What the task asks =
Give back exactly the lines of the material below that start at the line containing "def thrChClr1 (t" and end at the line containing "def thrTswMask (t", and no others.

--------------------------------

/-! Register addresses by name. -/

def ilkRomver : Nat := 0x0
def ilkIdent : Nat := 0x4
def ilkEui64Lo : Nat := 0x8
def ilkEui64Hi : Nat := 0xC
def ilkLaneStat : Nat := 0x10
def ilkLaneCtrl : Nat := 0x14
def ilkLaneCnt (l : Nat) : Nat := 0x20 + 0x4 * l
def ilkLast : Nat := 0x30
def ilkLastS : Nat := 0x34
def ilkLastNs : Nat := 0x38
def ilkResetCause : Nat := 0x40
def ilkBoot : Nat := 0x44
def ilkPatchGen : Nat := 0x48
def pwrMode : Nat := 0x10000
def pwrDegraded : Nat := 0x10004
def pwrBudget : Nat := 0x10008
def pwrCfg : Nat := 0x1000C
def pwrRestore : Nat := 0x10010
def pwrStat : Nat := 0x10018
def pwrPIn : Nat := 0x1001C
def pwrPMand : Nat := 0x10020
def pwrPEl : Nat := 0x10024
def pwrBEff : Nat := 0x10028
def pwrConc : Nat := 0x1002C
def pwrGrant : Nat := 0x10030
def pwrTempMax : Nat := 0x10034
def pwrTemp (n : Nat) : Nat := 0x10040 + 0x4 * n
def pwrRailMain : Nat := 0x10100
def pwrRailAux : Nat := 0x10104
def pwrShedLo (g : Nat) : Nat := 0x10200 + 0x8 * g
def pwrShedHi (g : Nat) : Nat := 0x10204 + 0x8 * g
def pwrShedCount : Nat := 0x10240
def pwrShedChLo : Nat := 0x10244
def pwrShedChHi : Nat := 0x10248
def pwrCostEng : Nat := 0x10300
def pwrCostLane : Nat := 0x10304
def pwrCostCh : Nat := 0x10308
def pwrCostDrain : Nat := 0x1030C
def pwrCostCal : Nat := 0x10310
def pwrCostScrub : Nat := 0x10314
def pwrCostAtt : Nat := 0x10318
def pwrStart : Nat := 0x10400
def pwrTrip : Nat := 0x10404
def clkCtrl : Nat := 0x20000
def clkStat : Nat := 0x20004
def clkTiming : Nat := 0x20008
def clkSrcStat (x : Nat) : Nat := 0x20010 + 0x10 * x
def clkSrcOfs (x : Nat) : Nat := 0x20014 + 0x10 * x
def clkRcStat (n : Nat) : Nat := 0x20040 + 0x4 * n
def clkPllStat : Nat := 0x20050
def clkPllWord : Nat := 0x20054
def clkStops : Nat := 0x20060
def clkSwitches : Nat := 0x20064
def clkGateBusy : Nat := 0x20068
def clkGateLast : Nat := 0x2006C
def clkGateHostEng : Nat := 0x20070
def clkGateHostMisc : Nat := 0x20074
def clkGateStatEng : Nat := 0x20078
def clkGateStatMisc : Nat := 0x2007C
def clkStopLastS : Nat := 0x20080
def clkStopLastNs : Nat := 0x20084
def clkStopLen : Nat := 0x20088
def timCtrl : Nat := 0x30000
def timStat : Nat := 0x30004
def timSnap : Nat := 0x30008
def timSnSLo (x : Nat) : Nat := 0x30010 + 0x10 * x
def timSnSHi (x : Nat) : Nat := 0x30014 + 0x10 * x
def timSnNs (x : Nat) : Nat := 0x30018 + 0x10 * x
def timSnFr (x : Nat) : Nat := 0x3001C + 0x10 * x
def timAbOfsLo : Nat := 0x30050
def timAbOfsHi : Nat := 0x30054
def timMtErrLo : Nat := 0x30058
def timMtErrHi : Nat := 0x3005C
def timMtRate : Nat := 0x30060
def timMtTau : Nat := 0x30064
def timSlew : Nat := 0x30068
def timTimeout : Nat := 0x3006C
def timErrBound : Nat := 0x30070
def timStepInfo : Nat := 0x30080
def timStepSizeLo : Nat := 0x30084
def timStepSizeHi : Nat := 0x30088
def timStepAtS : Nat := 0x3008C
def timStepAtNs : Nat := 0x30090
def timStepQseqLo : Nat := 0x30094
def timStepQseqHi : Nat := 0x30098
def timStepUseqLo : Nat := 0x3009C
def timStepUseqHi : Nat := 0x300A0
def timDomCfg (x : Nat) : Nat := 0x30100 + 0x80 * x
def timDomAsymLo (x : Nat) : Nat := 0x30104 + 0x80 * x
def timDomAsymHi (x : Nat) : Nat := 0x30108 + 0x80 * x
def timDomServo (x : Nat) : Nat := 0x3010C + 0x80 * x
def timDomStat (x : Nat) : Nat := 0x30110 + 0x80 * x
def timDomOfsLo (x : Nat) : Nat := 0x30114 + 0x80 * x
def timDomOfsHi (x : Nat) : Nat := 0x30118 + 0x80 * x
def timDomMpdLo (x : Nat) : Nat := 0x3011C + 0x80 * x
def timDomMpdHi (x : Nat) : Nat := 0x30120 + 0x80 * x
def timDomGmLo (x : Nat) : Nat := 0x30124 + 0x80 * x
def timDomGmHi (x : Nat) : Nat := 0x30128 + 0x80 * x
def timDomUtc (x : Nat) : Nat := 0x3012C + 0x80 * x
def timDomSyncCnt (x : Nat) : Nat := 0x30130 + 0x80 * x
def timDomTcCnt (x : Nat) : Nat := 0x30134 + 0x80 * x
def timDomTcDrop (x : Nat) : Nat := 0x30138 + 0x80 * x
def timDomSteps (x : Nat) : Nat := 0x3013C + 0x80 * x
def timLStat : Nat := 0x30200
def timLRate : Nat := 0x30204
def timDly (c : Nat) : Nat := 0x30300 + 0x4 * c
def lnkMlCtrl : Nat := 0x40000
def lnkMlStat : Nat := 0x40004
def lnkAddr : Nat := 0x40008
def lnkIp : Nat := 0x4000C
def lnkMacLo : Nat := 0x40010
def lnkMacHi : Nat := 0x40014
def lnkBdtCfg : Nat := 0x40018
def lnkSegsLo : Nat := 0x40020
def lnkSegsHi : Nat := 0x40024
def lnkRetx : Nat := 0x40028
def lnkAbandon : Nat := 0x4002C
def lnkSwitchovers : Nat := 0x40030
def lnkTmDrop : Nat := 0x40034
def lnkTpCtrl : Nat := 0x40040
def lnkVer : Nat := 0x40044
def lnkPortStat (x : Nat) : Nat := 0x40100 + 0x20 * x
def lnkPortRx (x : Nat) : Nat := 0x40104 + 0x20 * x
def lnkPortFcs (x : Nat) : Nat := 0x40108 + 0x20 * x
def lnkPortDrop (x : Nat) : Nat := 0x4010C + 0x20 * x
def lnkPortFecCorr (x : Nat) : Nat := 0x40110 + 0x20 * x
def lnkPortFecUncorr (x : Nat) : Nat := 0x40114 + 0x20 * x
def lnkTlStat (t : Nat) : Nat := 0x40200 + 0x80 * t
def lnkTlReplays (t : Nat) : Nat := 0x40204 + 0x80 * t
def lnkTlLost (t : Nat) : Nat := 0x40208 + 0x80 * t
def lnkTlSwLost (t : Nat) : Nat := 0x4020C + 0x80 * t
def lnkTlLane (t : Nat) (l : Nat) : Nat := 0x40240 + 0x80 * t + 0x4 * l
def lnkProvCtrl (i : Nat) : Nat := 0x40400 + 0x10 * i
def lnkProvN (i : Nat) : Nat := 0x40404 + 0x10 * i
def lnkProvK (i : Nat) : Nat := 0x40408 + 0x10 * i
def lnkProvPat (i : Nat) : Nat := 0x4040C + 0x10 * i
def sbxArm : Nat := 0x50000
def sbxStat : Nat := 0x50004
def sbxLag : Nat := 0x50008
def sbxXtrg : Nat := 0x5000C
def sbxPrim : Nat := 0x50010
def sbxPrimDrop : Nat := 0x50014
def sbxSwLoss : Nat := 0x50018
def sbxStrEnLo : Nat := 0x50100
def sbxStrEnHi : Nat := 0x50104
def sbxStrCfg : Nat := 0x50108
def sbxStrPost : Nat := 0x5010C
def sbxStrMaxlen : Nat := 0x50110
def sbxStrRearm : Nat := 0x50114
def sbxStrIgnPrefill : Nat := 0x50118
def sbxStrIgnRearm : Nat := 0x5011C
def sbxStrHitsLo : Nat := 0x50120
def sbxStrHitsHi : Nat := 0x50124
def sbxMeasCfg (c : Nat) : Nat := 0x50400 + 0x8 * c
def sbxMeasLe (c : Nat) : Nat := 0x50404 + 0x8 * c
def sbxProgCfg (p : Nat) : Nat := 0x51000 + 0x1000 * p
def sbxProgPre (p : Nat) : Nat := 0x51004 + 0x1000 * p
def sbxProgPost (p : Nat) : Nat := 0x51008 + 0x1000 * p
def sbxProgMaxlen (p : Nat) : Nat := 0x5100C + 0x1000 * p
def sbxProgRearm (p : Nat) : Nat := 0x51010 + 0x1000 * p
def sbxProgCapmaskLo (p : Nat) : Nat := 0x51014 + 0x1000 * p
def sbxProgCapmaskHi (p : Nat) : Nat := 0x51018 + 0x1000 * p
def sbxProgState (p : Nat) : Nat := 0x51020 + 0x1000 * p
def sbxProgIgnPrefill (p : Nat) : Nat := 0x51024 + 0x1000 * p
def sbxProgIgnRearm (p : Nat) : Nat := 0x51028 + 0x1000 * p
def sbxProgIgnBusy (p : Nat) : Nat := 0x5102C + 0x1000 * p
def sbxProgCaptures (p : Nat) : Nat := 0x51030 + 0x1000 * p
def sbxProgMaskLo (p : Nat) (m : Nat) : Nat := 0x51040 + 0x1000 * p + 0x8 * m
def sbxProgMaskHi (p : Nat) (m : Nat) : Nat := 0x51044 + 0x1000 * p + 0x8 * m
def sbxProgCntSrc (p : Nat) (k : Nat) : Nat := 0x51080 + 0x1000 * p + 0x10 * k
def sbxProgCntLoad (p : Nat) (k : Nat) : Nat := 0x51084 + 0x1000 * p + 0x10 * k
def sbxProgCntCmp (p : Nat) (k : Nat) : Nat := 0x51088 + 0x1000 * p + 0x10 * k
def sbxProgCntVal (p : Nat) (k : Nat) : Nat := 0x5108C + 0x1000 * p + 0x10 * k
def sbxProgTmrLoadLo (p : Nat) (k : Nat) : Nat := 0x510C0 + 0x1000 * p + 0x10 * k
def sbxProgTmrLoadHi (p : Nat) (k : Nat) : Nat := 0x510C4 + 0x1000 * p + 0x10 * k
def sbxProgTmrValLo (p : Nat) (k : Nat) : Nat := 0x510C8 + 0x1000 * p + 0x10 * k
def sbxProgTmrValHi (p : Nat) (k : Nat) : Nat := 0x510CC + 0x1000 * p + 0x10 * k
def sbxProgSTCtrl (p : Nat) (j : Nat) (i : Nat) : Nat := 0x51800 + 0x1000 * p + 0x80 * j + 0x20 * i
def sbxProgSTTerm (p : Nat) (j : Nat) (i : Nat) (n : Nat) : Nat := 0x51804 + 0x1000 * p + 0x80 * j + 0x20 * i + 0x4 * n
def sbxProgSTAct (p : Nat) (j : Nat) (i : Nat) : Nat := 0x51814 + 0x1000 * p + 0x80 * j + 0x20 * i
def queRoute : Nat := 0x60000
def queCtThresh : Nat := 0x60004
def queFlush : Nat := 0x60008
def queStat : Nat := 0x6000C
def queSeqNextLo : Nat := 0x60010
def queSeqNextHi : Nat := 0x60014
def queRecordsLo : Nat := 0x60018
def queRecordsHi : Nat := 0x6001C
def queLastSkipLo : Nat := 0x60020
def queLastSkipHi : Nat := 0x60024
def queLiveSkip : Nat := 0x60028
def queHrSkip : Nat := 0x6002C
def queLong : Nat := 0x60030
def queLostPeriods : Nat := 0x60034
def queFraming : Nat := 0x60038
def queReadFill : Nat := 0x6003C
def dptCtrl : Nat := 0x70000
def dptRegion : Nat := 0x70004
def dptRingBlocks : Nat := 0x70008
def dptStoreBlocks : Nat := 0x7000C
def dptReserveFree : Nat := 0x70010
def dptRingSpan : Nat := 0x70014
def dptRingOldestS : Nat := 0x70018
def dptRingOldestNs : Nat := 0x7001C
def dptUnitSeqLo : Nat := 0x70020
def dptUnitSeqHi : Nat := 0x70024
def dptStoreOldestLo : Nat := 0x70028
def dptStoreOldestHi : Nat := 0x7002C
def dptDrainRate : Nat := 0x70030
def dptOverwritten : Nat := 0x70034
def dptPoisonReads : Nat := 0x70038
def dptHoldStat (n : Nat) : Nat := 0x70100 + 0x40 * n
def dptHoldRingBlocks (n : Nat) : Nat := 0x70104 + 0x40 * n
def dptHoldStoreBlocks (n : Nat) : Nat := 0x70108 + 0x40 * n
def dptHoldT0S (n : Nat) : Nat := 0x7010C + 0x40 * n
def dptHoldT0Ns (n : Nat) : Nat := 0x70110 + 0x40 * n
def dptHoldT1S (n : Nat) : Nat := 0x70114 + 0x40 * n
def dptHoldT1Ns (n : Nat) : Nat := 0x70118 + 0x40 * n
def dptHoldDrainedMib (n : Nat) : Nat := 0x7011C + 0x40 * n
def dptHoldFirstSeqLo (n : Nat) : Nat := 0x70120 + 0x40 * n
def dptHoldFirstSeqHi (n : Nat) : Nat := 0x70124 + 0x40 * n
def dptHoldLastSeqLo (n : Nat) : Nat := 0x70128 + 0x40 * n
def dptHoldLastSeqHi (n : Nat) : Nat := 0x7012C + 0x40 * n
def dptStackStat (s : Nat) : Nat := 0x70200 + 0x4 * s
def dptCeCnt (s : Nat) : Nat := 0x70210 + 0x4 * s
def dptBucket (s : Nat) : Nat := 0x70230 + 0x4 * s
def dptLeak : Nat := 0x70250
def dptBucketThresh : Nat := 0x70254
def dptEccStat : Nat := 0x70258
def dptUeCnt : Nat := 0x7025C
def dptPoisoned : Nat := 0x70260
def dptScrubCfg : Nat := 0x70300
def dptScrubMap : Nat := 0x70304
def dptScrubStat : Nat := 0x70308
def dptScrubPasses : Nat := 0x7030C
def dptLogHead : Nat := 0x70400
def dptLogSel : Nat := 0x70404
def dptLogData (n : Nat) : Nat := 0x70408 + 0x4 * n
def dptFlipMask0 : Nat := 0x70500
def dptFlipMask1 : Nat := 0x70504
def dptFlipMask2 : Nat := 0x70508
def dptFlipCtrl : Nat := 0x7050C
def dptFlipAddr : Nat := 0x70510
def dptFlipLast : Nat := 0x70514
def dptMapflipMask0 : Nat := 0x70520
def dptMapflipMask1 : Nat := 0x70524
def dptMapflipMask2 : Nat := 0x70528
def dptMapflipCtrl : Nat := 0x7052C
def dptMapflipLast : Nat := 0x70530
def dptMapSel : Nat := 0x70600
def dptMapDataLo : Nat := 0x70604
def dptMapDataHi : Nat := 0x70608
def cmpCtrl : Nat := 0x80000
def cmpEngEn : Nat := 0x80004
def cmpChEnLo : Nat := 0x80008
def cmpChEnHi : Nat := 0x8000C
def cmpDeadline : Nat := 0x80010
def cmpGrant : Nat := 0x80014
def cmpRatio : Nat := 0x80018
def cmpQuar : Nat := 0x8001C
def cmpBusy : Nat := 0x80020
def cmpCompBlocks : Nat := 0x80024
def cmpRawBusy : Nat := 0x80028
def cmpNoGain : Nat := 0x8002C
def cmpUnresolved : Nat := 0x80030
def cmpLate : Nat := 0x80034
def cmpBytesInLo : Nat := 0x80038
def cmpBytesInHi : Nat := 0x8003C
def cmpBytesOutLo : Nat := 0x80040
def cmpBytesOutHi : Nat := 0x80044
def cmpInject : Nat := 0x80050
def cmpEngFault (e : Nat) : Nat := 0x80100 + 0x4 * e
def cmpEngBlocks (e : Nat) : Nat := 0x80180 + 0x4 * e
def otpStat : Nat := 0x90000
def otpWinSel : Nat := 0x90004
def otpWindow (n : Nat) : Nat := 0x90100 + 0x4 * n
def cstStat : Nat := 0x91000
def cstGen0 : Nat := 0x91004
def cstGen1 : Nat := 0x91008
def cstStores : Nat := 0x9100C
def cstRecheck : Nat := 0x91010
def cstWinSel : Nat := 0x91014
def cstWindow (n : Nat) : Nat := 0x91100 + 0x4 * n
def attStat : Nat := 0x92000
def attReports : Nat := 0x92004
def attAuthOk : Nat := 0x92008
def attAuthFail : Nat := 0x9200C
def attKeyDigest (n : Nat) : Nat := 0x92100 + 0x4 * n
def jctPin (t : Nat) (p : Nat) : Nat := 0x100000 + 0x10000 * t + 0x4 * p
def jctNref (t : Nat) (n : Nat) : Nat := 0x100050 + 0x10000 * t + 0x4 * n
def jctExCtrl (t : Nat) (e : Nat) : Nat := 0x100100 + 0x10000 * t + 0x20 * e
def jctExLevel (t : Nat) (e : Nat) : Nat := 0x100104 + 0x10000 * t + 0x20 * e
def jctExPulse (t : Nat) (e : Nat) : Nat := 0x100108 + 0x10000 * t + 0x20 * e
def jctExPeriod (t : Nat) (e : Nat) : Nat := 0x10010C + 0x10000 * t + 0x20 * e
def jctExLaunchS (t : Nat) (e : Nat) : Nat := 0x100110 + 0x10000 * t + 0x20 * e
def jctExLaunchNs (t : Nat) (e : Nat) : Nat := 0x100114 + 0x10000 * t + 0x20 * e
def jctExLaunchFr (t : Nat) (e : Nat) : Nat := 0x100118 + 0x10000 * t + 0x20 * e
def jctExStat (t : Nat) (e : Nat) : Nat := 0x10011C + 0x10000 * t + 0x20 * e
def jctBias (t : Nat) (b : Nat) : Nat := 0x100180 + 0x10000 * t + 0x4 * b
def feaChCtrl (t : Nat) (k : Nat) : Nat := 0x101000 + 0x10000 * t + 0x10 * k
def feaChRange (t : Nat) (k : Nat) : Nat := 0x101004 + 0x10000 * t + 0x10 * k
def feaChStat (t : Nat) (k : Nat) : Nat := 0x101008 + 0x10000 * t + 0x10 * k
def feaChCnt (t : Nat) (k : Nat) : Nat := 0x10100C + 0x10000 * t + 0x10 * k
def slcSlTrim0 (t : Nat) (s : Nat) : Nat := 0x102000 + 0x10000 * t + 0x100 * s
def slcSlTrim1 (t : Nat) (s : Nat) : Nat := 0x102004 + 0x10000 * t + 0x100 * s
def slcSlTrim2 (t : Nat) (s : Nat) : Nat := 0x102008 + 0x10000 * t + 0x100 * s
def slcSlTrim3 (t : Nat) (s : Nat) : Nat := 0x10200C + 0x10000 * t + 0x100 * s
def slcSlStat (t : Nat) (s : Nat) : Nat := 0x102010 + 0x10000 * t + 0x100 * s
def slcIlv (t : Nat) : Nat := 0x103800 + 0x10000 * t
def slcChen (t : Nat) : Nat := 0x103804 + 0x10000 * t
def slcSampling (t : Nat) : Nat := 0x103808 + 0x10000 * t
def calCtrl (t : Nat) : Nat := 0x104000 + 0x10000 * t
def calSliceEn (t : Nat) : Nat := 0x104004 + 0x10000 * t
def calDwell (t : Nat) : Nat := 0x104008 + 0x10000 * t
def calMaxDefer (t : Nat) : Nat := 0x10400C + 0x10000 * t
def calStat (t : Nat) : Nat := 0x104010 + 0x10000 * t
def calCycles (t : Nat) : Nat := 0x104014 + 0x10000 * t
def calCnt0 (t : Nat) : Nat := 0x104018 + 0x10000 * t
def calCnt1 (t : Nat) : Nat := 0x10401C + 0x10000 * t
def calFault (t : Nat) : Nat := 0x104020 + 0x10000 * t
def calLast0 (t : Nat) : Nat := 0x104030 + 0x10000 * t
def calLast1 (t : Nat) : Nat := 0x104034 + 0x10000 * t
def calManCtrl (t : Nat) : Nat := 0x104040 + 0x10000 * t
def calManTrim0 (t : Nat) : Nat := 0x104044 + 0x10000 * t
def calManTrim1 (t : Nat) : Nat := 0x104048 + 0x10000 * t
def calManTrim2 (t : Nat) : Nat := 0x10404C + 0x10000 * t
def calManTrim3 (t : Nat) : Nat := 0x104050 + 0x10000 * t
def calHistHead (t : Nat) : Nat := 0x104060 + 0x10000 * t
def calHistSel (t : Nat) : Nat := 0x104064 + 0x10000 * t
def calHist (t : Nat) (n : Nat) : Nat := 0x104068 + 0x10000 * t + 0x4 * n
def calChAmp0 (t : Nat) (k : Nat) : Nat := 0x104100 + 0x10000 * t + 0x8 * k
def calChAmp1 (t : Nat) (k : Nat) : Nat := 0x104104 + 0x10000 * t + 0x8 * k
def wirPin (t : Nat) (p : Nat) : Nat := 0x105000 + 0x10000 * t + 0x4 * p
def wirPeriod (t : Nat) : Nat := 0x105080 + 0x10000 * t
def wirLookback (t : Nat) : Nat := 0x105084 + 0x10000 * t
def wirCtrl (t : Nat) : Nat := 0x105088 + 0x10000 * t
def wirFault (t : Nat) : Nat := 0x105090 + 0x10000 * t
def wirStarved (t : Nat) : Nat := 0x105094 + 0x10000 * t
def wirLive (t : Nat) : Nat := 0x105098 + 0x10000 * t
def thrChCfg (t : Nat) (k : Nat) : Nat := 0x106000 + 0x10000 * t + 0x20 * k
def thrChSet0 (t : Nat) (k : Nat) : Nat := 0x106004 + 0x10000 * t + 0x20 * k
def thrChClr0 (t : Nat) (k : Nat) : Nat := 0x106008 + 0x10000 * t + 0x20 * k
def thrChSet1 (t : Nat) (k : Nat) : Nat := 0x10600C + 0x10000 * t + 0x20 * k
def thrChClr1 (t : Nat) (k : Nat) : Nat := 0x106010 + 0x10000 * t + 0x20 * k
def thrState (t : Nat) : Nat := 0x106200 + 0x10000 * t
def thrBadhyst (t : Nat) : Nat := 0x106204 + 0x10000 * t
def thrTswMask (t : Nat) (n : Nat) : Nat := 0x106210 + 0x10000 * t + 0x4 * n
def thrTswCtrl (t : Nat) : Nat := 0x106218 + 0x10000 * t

--------------------------------

Task output =
def thrChClr1 (t : Nat) (k : Nat) : Nat := 0x106010 + 0x10000 * t + 0x20 * k
def thrState (t : Nat) : Nat := 0x106200 + 0x10000 * t
def thrBadhyst (t : Nat) : Nat := 0x106204 + 0x10000 * t
def thrTswMask (t : Nat) (n : Nat) : Nat := 0x106210 + 0x10000 * t + 0x4 * n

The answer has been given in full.